(EXERCISE DIRECTIONS)
Instruction for the data below: set down exactly the lines from the line with "(hm' : Memory.wfFrom" to the line with "rw [Memory.wfFrom_cons] at hm'", inclusive, and no others.

Segment Start: RECORDS TO PROCESS

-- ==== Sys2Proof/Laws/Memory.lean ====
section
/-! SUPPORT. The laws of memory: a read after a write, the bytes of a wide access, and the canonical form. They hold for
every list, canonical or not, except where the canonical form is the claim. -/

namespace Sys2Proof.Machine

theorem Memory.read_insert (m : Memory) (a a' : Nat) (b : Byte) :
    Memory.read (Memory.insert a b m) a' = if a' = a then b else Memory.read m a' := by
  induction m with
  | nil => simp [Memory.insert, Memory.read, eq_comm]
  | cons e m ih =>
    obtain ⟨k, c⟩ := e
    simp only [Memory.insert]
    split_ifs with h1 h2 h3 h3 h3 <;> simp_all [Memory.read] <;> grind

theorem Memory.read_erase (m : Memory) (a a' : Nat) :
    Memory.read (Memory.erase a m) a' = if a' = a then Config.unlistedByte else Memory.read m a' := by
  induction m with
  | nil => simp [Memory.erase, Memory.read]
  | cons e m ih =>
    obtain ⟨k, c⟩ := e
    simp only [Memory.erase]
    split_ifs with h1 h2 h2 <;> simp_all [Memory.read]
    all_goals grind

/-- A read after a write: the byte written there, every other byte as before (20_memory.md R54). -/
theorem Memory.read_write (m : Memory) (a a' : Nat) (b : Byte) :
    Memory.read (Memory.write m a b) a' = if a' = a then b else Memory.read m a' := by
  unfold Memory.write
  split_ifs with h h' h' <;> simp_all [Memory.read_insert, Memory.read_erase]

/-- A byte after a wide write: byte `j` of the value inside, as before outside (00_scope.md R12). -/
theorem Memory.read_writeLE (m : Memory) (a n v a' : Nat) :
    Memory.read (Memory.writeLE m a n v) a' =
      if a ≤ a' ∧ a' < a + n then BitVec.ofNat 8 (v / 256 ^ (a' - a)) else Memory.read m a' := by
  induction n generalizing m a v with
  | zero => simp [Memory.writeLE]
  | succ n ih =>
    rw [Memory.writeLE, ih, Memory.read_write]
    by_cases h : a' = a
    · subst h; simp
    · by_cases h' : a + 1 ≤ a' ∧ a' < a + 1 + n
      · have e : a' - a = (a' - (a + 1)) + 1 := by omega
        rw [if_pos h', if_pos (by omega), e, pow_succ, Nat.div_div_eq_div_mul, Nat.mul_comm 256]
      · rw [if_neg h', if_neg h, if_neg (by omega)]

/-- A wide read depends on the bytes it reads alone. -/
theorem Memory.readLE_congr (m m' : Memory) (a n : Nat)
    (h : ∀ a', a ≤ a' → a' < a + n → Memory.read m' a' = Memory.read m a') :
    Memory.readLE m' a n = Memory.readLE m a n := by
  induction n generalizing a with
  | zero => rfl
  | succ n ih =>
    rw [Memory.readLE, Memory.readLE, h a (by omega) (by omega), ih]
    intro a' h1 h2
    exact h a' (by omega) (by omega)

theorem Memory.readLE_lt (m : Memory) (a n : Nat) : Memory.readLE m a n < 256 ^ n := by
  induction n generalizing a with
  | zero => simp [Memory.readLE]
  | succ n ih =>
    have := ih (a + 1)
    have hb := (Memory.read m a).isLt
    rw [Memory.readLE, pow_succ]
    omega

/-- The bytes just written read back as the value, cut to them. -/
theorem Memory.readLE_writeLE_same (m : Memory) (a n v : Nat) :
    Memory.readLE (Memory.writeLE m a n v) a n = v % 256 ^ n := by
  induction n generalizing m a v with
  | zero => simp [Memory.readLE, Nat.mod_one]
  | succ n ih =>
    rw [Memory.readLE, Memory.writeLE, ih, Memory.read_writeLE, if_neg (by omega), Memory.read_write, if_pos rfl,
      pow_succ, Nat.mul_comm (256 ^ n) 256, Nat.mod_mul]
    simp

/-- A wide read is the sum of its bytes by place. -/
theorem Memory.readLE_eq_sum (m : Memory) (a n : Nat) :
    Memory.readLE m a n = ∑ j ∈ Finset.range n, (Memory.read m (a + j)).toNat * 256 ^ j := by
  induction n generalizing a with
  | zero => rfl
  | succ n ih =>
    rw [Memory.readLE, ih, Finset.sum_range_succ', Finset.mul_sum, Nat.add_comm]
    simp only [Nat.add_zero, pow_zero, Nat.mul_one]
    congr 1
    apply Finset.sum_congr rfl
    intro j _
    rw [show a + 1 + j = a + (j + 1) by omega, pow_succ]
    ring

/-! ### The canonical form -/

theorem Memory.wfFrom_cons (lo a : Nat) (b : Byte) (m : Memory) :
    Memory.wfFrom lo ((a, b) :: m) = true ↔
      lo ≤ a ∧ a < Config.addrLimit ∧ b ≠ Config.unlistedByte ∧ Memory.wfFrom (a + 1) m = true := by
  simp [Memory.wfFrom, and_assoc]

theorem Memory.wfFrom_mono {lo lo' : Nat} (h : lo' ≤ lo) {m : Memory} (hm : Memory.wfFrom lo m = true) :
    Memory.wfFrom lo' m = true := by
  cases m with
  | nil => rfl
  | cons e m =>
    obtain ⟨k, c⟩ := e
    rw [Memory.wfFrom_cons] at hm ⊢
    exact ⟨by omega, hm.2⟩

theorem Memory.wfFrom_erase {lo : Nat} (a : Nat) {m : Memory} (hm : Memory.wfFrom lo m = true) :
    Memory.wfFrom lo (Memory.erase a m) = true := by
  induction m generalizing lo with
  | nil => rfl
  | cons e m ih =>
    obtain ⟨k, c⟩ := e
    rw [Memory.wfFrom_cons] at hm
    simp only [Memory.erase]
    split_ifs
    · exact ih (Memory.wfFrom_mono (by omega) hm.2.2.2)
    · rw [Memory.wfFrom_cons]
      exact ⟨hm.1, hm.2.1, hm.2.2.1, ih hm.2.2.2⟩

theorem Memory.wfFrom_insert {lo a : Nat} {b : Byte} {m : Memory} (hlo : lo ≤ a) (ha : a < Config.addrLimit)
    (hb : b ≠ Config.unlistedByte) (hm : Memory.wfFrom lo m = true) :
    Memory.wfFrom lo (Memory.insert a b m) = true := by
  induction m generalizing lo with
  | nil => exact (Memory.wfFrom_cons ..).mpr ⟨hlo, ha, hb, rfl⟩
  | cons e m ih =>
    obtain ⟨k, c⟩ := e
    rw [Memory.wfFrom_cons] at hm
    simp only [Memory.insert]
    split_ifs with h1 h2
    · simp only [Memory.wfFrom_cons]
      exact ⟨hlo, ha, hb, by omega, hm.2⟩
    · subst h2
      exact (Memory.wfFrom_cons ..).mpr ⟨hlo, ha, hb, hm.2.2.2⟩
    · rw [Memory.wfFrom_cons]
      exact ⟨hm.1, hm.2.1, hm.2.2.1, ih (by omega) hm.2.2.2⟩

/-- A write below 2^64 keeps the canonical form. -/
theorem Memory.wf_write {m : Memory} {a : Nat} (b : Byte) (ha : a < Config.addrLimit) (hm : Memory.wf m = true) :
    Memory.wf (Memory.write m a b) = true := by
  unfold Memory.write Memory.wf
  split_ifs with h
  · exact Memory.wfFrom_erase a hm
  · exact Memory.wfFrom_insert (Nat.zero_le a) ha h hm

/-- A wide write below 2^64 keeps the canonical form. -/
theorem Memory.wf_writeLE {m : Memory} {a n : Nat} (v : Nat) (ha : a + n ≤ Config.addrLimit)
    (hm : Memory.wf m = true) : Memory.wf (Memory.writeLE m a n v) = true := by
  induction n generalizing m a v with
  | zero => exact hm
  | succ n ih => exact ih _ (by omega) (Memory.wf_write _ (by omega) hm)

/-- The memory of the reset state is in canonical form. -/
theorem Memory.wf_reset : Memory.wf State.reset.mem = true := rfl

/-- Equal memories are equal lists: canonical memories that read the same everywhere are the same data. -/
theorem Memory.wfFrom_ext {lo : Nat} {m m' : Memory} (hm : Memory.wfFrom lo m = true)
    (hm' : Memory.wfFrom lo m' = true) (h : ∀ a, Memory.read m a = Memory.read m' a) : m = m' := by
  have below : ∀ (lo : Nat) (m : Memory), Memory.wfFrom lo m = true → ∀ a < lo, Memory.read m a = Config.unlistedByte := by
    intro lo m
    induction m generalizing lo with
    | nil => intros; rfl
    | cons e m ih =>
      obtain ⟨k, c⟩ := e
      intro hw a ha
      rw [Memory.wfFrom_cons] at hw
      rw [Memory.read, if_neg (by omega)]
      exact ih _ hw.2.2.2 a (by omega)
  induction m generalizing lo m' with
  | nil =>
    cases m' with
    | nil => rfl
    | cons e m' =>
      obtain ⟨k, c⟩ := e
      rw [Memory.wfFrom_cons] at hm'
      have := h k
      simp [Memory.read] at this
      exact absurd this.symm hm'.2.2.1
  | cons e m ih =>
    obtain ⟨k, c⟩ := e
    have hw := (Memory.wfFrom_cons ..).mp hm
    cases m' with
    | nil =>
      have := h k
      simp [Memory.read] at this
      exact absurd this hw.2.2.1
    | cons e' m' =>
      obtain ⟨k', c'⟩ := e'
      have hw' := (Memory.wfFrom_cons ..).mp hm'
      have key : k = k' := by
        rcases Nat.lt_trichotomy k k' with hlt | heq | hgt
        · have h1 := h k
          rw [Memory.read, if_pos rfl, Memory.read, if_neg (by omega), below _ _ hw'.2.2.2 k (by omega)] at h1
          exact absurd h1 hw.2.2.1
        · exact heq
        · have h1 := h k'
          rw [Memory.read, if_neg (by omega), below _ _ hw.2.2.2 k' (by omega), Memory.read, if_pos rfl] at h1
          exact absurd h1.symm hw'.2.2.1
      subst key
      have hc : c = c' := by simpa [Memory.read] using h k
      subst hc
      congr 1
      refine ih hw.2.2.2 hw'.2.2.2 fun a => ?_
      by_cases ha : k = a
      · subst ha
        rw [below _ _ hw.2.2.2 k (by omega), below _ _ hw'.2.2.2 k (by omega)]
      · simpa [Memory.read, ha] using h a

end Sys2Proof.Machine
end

Segment End: RECORDS TO PROCESS

(RESPONSE TO THIS EXERCISE)
    (hm' : Memory.wfFrom lo m' = true) (h : ∀ a, Memory.read m a = Memory.read m' a) : m = m' := by
  have below : ∀ (lo : Nat) (m : Memory), Memory.wfFrom lo m = true → ∀ a < lo, Memory.read m a = Config.unlistedByte := by
    intro lo m
    induction m generalizing lo with
    | nil => intros; rfl
    | cons e m ih =>
      obtain ⟨k, c⟩ := e
      intro hw a ha
      rw [Memory.wfFrom_cons] at hw
      rw [Memory.read, if_neg (by omega)]
      exact ih _ hw.2.2.2 a (by omega)
  induction m generalizing lo m' with
  | nil =>
    cases m' with
    | nil => rfl
    | cons e m' =>
      obtain ⟨k, c⟩ := e
      rw [Memory.wfFrom_cons] at hm'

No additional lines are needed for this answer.